Nansen also provides aggregate analytics on the "smart money" segment: you can find out which assets these addresses are buying, holding, or selling, as well as see which wallets showed the highest returns over various time intervals. This helps identify trends and potential entry points.
Monitoring the actions of crypto whales is one of the most important tools for any investor seeking to understand the real state of affairs in the market. Unlike technical analysis or reading news, on-chain analytics allows for tracking how large capitals move, and this often gives an early signal about upcoming market movements.
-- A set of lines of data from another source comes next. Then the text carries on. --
/-- Settles O15: the filter's steps, one that begins the scan, the scan's steps and one that starts the run; a failure
of either builder is met on the way. -/
theorem loadPhaseRefinesTheBuilders : Obligations.LoadPhaseRefinesTheBuilders := by
  unfold Obligations.LoadPhaseRefinesTheBuilders
  intro s hr hp hprog
  have hstart : s.filtering [] 0 = s := State.filtering_start hp hprog
  cases hf : filterSource s.cfg.progCap s.src with
  | error c =>
    have hfails : FailsLoading c s := hstart ▸ failsLoading_of_filterFrom_error hr (k := 0) rfl hf
    refine ⟨fun p jt h => ?_, fun c' h => ?_⟩
    · cases (loadProgram_of_filter_error hf).symm.trans h
    · cases (loadProgram_of_filter_error hf).symm.trans h
      exact hfails.shows_loading
  | ok p =>
    have hfilter := loadsTo_of_filterSource_ok hr hf
    rw [hstart] at hfilter
    cases hb : buildTable s.cfg.strictOpeners p with
    | error c =>
      have hfails : FailsLoading c s :=
        .of_loadsTo hfilter rfl (failsLoading_of_buildTable_error (s := { s with prog := p }) hr hb)
      refine ⟨fun p' jt h => ?_, fun c' h => ?_⟩
      · cases (loadProgram_of_build_error hf hb).symm.trans h
      · cases (loadProgram_of_build_error hf hb).symm.trans h
        exact hfails.shows_loading
    | ok jt =>
      refine ⟨fun p' jt' h => ?_, fun c' h => ?_⟩
      · cases (loadProgram_of_ok hf hb).symm.trans h
        exact hfilter.trans rfl (loadsTo_of_buildTable_ok (s := { s with prog := p }) hr hb)
      · cases (loadProgram_of_ok hf hb).symm.trans h

/-- Before run start no cell can be read (log 18). -/
theorem Memory.read_absent (a : Nat) : Memory.absent.read a = none :=
  (Memory.read_eq_none _ _).2 (Nat.zero_le a)

/-- Settles O16: the fields of the reset state. -/
theorem resetStateValues : Obligations.ResetStateValues := by
  unfold Obligations.ResetStateValues
  exact ⟨rfl, rfl, rfl, rfl, rfl, rfl, Memory.read_absent, rfl⟩

/-- Settles O17: a pending reset is served by `doReset`, in any phase. -/
theorem resetBeginsANewLifecycle : Obligations.ResetBeginsANewLifecycle := by
  unfold Obligations.ResetBeginsANewLifecycle
  intro s r hr
  exact ⟨s.doReset r, step_of_reset hr, rfl, rfl, rfl, rfl, rfl, rfl, rfl, rfl, Memory.read_absent, rfl⟩

/-- Settles O25: the load step by its own cases, the engine by R101's table of causes. -/
theorem phaseMovesOnlyForward : Obligations.PhaseMovesOnlyForward := by
  unfold Obligations.PhaseMovesOnlyForward
  refine fun s t hr h => ⟨fun ⟨stage, hp⟩ => ?_, fun hrun => ?_, fun hp => ?_, fun c hp => ?_⟩
  · cases (step_of_loading hr hp).symm.trans h
    exact s.loadStep_phase stage
  · cases hi : s.prog[s.pc]? with
    | none =>
      cases (step_of_no_instruction hr hrun hi).symm.trans h
      exact .inr (.inl rfl)
    | some i =>
      obtain hkeep | ⟨c, hc, hraise⟩ := exec_next_phase ((step_of_fetched hr hrun hi).symm.trans h)
      · exact .inl (hkeep.trans hrun)
      · refine .inr (.inr ⟨c, hc, ?_⟩)
        cases i with
        | moveRight | jumpIfZero =>
          obtain ⟨rfl, -⟩ := hraise
          simp
        | output | input =>
          obtain rfl := hraise
          simp
        | moveLeft | increment | decrement | jumpIfNonzero => exact hraise.elim
  · cases (step_of_halted hr hp).symm.trans h
    exact hp
  · cases (step_of_failed hr hp).symm.trans h
    exact hp

/-- Settles O49: a load step leaves the environment as it is, or only moves the output log into the past. -/
theorem loadPhaseMakesNoPortTransaction : Obligations.LoadPhaseMakesNoPortTransaction := by
  unfold Obligations.LoadPhaseMakesNoPortTransaction
  intro s t stage hr hp h
  cases (step_of_loading hr hp).symm.trans h
  obtain henv | henv := s.loadStep_env stage
  · simp [henv]
  · simp [henv]

end Sys2Proof.Machine
end

section
/-! SUPPORT. Everything an instruction can do, in one relation; the laws about all eight go by its cases. -/

namespace Sys2Proof.Machine

/-- The state after a move to the right that meets no limit. -/
def State.movedRight (s : State) : State :=
  { s with cur := s.cur + 1, tape := s.movedRightTape, pc := s.pc + 1 }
Arbitrage Scanner clients, thanks to on-chain analysis, gain access to powerful analytics that were previously available only to professional market participants. With its help, one can not only track large transactions but also build logical connections between wallets, understand the motivation behind the actions of large holders, and, most importantly, make more informed investment decisions. Hurry to join the team and become one of those who can find the coveted "gem."
However, despite all the benefits, it is important to remember: the actions of crypto whales are not always a guide to action. They can make mistakes, participate in manipulations, or promote scam tokens. Therefore, it is best to use their behavior as an additional source of information, combining it with personal analysis, fundamental data, and common sense.